A VOLUNTEER with the has been carrying two mobile phones this weekend.
One
is his personal phone and the other is the handset for the emergency
number that's given to people to contact the society looking for help.
He's waiting on a call from someone who desperately needs his help but
so far has not been in touch.
And the volunteer has not been able
to get a contact number for him, even though he has appealed to a
newspaper that printed a letter from the distressed man on Friday.
MP
MacDomhnaill -- not thought to be his real name -- put pen to paper in
desperation on Wednesday night and told of the plight of his family. He
said he wished for sleep, his only release from the anxiety and pain the economic recession was wreaking on him and his family.

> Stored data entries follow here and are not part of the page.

/-- The block-specific registers of each page (the "block-specific registers" table of its chapter). -/
def Page.blockRows : Page → List RegRow
  | .chip =>
    [ regRO 0x100, { off := 0x104, w1c := 2, reset := 8 }, regRW 0x108 1, regRO 0x10C, regRO 0x110,
      { off := 0x114, rw := 0x00FF0000, reset := 0x00010201 }, regRO 0x118, regRO 0x11C ] ++ regRows 4 0x120 regRO
  | .txn =>
    [ regRO 0x100, regRO 0x104, regRW 0x108 0xFFFFFFFF, regRW 0x10C 0xFFFFFFFF, regRO 0x110, regRO 0x114,
      regRW 0x118 0xFFFF 1000, regRO 0x11C, regRO 0x120, regRC 0x124 ]
  | .cadence =>
    [ regRO 0x100, regRO 0x104, regRO 0x108, regTX 0x10C 7 4, regTX 0x110 0xFFFFFFFF, regTX 0x114 0xFFFFFFFF,
      regTX 0x118 0x77F, regTX 0x11C 0x1FFFFFF 0x1770000, regRO 0x120, regRO 0x124, regRO 0x128, regRO 0x12C,
      regRO 0x130, regRO 0x138, regRO 0x13C, regRW 0x140 0x7FFF ] ++
    regRows 30 0x180 (fun o => regRW o 0xFFFFFFFF)
  | .pwr =>
    [ regRO 0x100, regTX 0x104 0xFFF, regTX 0x108 0xFFF, regTX 0x10C 0xFFF 2000, regRO 0x110 2800, regTX 0x114 0xFFF 1,
      regRW 0x118 0x1FFFF, regRO 0x11C, regRO 0x120, regRO 0x124, regRO 0x128, regRC 0x12C, regRO 0x130, regRO 0x134,
      regRO 0x138, regRO 0x13C, regRO 0x140, regRO 0x144, regRO 0x148, regRO 0x14C, regRC 0x150 ] ++
    regRows 4 0x154 regRO ++ regRows 24 0x180 regRO ++ regRows 28 0x200 regRO
  | .errlog =>
    [ regRO 0x100, regRO 0x104, regRO 0x108, regRW 0x10C 0xFFFFFFFF 0xFFFFFFFF, regRO 0x110, regW1C 0x114 0xFFFF,
      regRW 0x118 0xFFFF, regRO 0x11C 0x00100000, regRO 0x120 0x10000000, regRO 0x124 0x10, regRC 0x128, regRC 0x12C,
      regRO 0x130, regRO 0x134 ] ++ regRows 16 0x180 regRC
  | .settings =>
    [ regRO 0x100, regRO 0x104, regRW 0x108 0x01FFFFFF, regRO 0x10C, regRO 0x110 0x00400000 ] ++
    regRows 64 0x200 (fun o => regRW o 0xFFFFFFFF)
  | .host =>
    [ regRW 0x100 0xFFFFF000, regRW 0x104 0xFFFF, regRW 0x108 0x87FF1F1F 0x00B00606, regRW 0x10C 0xFFFF, regRO 0x110,
      regRO 0x114, regRW 0x118 0xFFFFF000, regRW 0x11C 0xFFFF, regRW 0x120 0x1FF 64, regRO 0x124, regRO 0x128, regRC 0x12C,
      regRO 0x130, regRO 0x134 ] ++ regRows 64 0x800 regRO
  | .bay _ =>
    [ regRO 0x100, regRO 0x104 0x55555555, regRO 0x108, regRO 0x110 0x03020100, regRO 0x114 0x07060504,
      regRO 0x118 0x0B0A0908, regRO 0x11C 0x0F0E0D0C, regRO 0x120, regRO 0x128, regRO 0x12C ] ++
    regRows 8 0x130 regRO ++
    [ regRO 0x150, regRO 0x154, regRO 0x158, regRO 0x15C, regRO 0x160, regRO 0x164 ]
  | .core b s =>
    [ regRO 0x100 (BitVec.ofNat 32 ((if s = 16 then 0x1F else s) * 2 ^ 16 + b * 2 ^ 8 + s)),
      regRO 0x104 (if s = 16 then 0 else 1), regRO 0x108, regRO 0x10C, regRO 0x110, regRO 0x120, regRO 0x124,
      regRO 0x128, regRO 0x12C, regRO 0x130, regRO 0x134, regRC 0x138 ]
  | .scribe _ =>
    [ regRO 0x100, regRO 0x104, regRO 0x108, regRO 0x10C, regRO 0x110, regRO 0x114, regRO 0x118, regRO 0x11C,
      regRO 0x120, regRO 0x124, regRC 0x128, regRC 0x12C, regRO 0x130, regRO 0x134 ] ++ regRows 16 0x180 regRO
  | .dovetail _ =>
    [ regRO 0x100, regRO 0x108, regRO 0x10C, regRO 0x110, regRO 0x114, regRO 0x118, regRO 0x11C, regRC 0x120, regRO 0x124 ] ++
    regRows 32 0x180 regRO
  | .baydma _ => regRows 33 0x100 regRO ++ [ regRO 0x188, regRO 0x18C, regRC 0x190 ]
  | .main _ => [ regRO 0x100, regRO 0x104, regRO 0x108, regRO 0x10C, regRC 0x110, regRO 0x118, regRO 0x11C ]
  | .near _ => [ regRO 0x100, regRO 0x104, regRO 0x108, regRO 0x10C, regRC 0x110, regRO 0x118, regRO 0x11C ]
  | .deep =>
    [ regRO 0x100, regTX 0x104 0x7F7FF7FF 0x04100140, regRO 0x108, regRO 0x10C, regRO 0x110, regRO 0x114 ] ++
    regRows 6 0x120 regRO ++ regRows 9 0x140 regRO
  | .migrate =>
    [ regTX 0x100 0xFFFFFF03 0x20021003, regTX 0x104 0xFFFF 6000, regRO 0x108, regRO 0x110, regRO 0x114, regRO 0x118,
      regRO 0x11C, regRC 0x120, regRC 0x124, regRC 0x128, regRO 0x130, regRO 0x134, regRO 0x138, regRO 0x140, regRO 0x148,
      regRO 0x14C ]
  | .bwreg =>
    [ regTX 0x100 0xFFFF03FF 0x43E801F4, regTX 0x104 0xFFFF03FF 0x43E800C8, regTX 0x108 0xFFFF03FF 0x41F40078,
      regTX 0x10C 0xFFFF03FF 0x412C003C, regTX 0x110 0xFFFF03FF 0x412C003C, regTX 0x114 0xFFFF03FF 0x4032000A ] ++
    regRows 6 0x120 regRC
  | .link n =>
    [ regRO 0x100 (if n < 16 then 1 else 0), regTX 0x104 0x33 (if n < 16 then 3 else 2), regRO 0x108, regRO 0x10C,
      regRO 0x110, regRO 0x114, regRO 0x118, regRO 0x11C, regRO 0x120, regRO 0x124, regRC 0x128, regRC 0x12C, regRC 0x130,
      regRC 0x134, regRC 0x138 ]
  | .route =>
    [ regRO 0x100, regTX 0x104 0x800003FF 0x3FF, regRO 0x108 0x0302, regRO 0x10C, regRC 0x110, regRC 0x114 ] ++
    regRows 8 0x180 regRO
  | .window =>
    [ regRO 0x100, regRO 0x104 64, regRC 0x108, regRC 0x10C, regRO 0x110, regRO 0x114, regRC 0x118, regRC 0x11C,
      regRC 0x120, regRO 0x124, regRO 0x128, regRO 0x12C, regRO 0x130, regRO 0x134 ] ++ regRows 8 0x180 regRO
  | .peg => [ regRO 0x100, regRO 0x108, regRO 0x10C, regRO 0x110, regRO 0x114, regRO 0x118, regRO 0x11C, regRC 0x120 ]
  | .eth _ =>
    [ regRO 0x100, regTX 0x104 0x7FFF7FFF 1500, regTX 0x108 0xFFFFFFFF 0x50015000, regRO 0x110, regRO 0x114,
      regTX 0x120 0xFFFFFFFF, regTX 0x124 0xFFFFFFFF, regTX 0x128 0xFFFFFFFF, regTX 0x12C 0xFFFFFFFF ] ++
    regRows 12 0x130 (fun o => regTX o 0xFFFFFFFF) ++ regRows 16 0x180 (fun o => regTX o 0xFFFFFFFF) ++
    regRows 4 0x1C0 regRO ++ regRows 3 0x1D0 regRC
  | .media =>
    [ regRO 0x100, regRW 0x104 0x3FFF, regTX 0x108 0x000FFFFF 0x00004028, regTX 0x10C 0xFFFFFFFF 491520,
      regTX 0x110 0xFFFFFFFF, regRO 0x118, regRO 0x11C, regRO 0x120, regRO 0x124 ] ++ regRows 14 0x128 regRC ++
    regRows 32 0x200 regRO
  | .hdma =>
    [ regRO 0x100, regRO 0x108, regRO 0x10C, regRO 0x110, regRO 0x114, regRC 0x118 ] ++
    (List.range 64).flatMap hdmaChanRows

/-- The row of a register, header first. -/
def Page.row (p : Page) (o : Nat) : Option RegRow :=
  if o < 0x30 then p.headerRows.find? (fun r => r.off == o)
  else match p with
    | .hdma =>
      if o < 0x1000 then p.blockRows.find? (fun r => r.off == o)
      else (hdmaChanRows ((o - 0x1000) / 0x100)).find? (fun r => r.off == o)
    | _ => p.blockRows.find? (fun r => r.off == o)

/-- Regions of BAR0 that hold words without a page header. -/
inductive Region where
  | msixTable (v w : Nat)     -- vector, word 0–3
  | doorbell (c o : Nat)      -- client page, offset
  | pegWord (p w : Nat)       -- peg, word 0–3
  | windowWord (j w k : Nat)  -- job, window, word 0–7
  | routeWord (e h : Nat)     -- routing entry, half
deriving DecidableEq, Repr

/-- The region word a BAR0 offset names (Table 15-2, R376, R396, R422). -/
def Region.ofOffset (o : Nat) : Option Region :=
  if 0x20000 ≤ o ∧ o < 0x28000 then some (.msixTable ((o - 0x20000) / 16) (o % 16 / 4))
  else if 0x418000 ≤ o ∧ o < 0x41A000 then some (.routeWord ((o - 0x418000) / 8) (o % 8 / 4))
  else if 0x800000 ≤ o ∧ o < 0x840000 then some (.doorbell ((o - 0x800000) / 0x1000) (o % 0x1000))
  else if 0xC00000 ≤ o ∧ o < 0xC80000 then some (.pegWord ((o - 0xC00000) / 16) (o % 16 / 4))
  else if 0x1000000 ≤ o ∧ o < 0x1100000 then
    some (.windowWord ((o - 0x1000000) / 0x20000) ((o - 0x1000000) / 32 % 4096) (o % 32 / 4))
  else none

/-- What a register word that nothing has changed since reset holds: the Reset column. DEEP_BUDGET differs on the
BSL-VM96-H (Table 08-18); MSI-X vector control resets to masked (PRESUMED from the PCIe specification, log 8). -/
def resetWord (h : Bool) (o : Nat) : Word :=
  match Page.ofOffset o with
  | some (p, r) =>
    if h && p == .deep && r == 0x104 then 0x041000A0
    else if r = 4 then p.cap h
    else match p.row r with
      | some row => row.reset
      | none => 0
  | none => match Region.ofOffset o with
    | some (.msixTable _ 3) => 1
    | _ => 0

end Sys2Proof.Machine
end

He told how he and his wife and their two young children were coping with a new torment -- hunger.
Mr
MacDomhnaill revealed that on the day he wrote the letter all he had to
give his children to eat was cereal and bread. The sole breadwinner in
the family, he lost his part-time job in June and since then they have
been supplementing their social welfare payment with savings that have
now run dry.
He spoke of the pressure to maintain his mortgage
payments, which took most of his income and left only the paltry sum of
€252 per month. This had to stretch to everything else, including
feeding a family of four and the utility bills.
Mr MacDomhnaill gave his
address as Caherslee in Tralee, a mature part of the town but one that
attracted a lot of new families to the area during the height of the
building boom when three new estates were built.
Caherslee is a
good address and Mr MacDomhnaill's plight has shocked local residents,
many of whom find it hard to believe that people are living in such
distressed circumstances in their midst.
President of the St Vincent de Paul Society in Tralee, Christy Lynch, said he was "disturbed"

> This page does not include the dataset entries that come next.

/-- Every command but GATHER, ATTN and NOP: load every input, compute, store the output. -/
def State.plainRun (s : State) (b l job : Nat) (d : List Byte) (e : Eff) (r : Option Recipe) : Ran :=
  let u : UnitId := .core b l
  let ins := ((cmdExts d e).filter (fun x => !x.out)).map (fun x => (x.addr, x.size))
  s.withLines b l job ins fun s lines =>
    (s.loadAll b job lines ins).ran u job fun xs =>
      let o := cmdOut d e r xs
      match outExt d e with
      | none => .done s o.2
      | some z =>
        (s.store b job z.addr o.1).ran u job fun s =>
          .done (((ins ++ [(z.addr, o.1.length)]).foldl (fun s x => s.touchAddr job x.1 x.2) s)) o.2

/-- The rows of a GATHER: an index at or beyond the limit zero-fills its row (R69). -/
def State.gatherRows (s : State) (b job : Nat) (lines : List (Nat × List Byte)) (src rb lim : Nat) : List Nat → Acc (List Byte)
  | [] => .ok []
  | i :: rest =>
    (if lim ≤ i then Acc.ok (List.replicate rb 0) else s.load b job lines (src + i * rb) rb).bind fun x =>
      (s.gatherRows b job lines src rb lim rest).bind fun r => .ok (x ++ r)

/-- GATHER (R69). -/
def State.gatherRun (s : State) (b l job : Nat) (d : List Byte) : Ran :=
  let u : UnitId := .core b l
  let src := getLE d 16 8
  let rb := getLE d 40 4
  let rows := getLE d 44 2
  let lim := getLE d 48 4
  s.withLines b l job [(getLE d 24 8, 4 * rows)] fun s lines =>
    (s.load b job lines (getLE d 24 8) (4 * rows)).ran u job fun ix =>
      let idx := (List.range rows).map (fun i => getLE ix (4 * i) 4)
      let live := idx.filter (· < lim)
      s.withLines b l job (live.map (fun i => (src + i * rb, rb))) fun s lines =>
        (s.gatherRows b job lines src rb lim idx).ran u job fun out =>
          (s.store b job (getLE d 32 8) out).ran u job fun s =>
            let s := (live.foldl (fun s i => s.touchAddr job (src + i * rb) rb) s).touchAddr job (getLE d 24 8) (4 * rows)
            let s := s.touchAddr job (getLE d 32 8) out.length
            .done (s.count (.core b (s.slotOf b l)) 0x138 (idx.length - live.length)) {}

/-- Run the head command: the second stage, then the work (R82). -/
def State.runCmd (s : State) (b l job : Nat) (d : List Byte) : Ran :=
  let u : UnitId := .core b l
  let layers := match s.job job with
    | some j => manLayers j.manifest
    | none => 0
  let cause := fun (e : Eff) => cmdCause (fun p => s.pegOwned p job) (s.partition b job).2 layers d e
  (s.recipeOf job d).ran u job fun r =>
    let e := recipeEff d r
    s.withLines b l job (checkReads d e) fun s lines =>
      (s.stage2 b job lines d e).ran u job fun e =>
        match cause e with
        | some c => .illegal c
        | none =>
          if cOp d == opNop then .done s {}
          else if cOp d == opGather then s.gatherRun b l job d
          else if cOp d == opAttn then
            let ins := [(getLE d 16 8, getLE d 48 2 * getLE d 52 1 * getLE d 53 1 * 256), (getLE d 40 8, 512 * (getLE d 48 2 * getLE d 52 1))]
            s.withLines b l job ins fun s lines =>
              (s.loadAll b job lines ins).ran u job fun xs =>
                (ins.foldl (fun s x => s.touchAddr job x.1 x.2) s).attnRun b l job d (e.streams.getD []) (xs.getD 0 []) (xs.getD 1 [])
          else s.plainRun b l job d e (r.getD none)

by the contents of the letter and had been desperately trying to make
contact with the man to ease his strain.
"We're getting a share of
people coming to us since Friday saying, 'Why don't you help this man?'
We can't help him when we can't contact him," Mr Lynch told the Sunday
Independent.
"I don't want it to go out there and for people to
think that the St Vincent de Paul heard of a hard case and are doing
nothing about it when that's not the case."
Like every other town,
Tralee has taken its fair share of a hit in the current recession.
There are 7,000 people unemployed from a total population of 25,000.
Some of its biggest employers include the Kerry Group, Institute of Technology Tralee, Kerry Local Authorities and Beru, one of the only factories left in the town.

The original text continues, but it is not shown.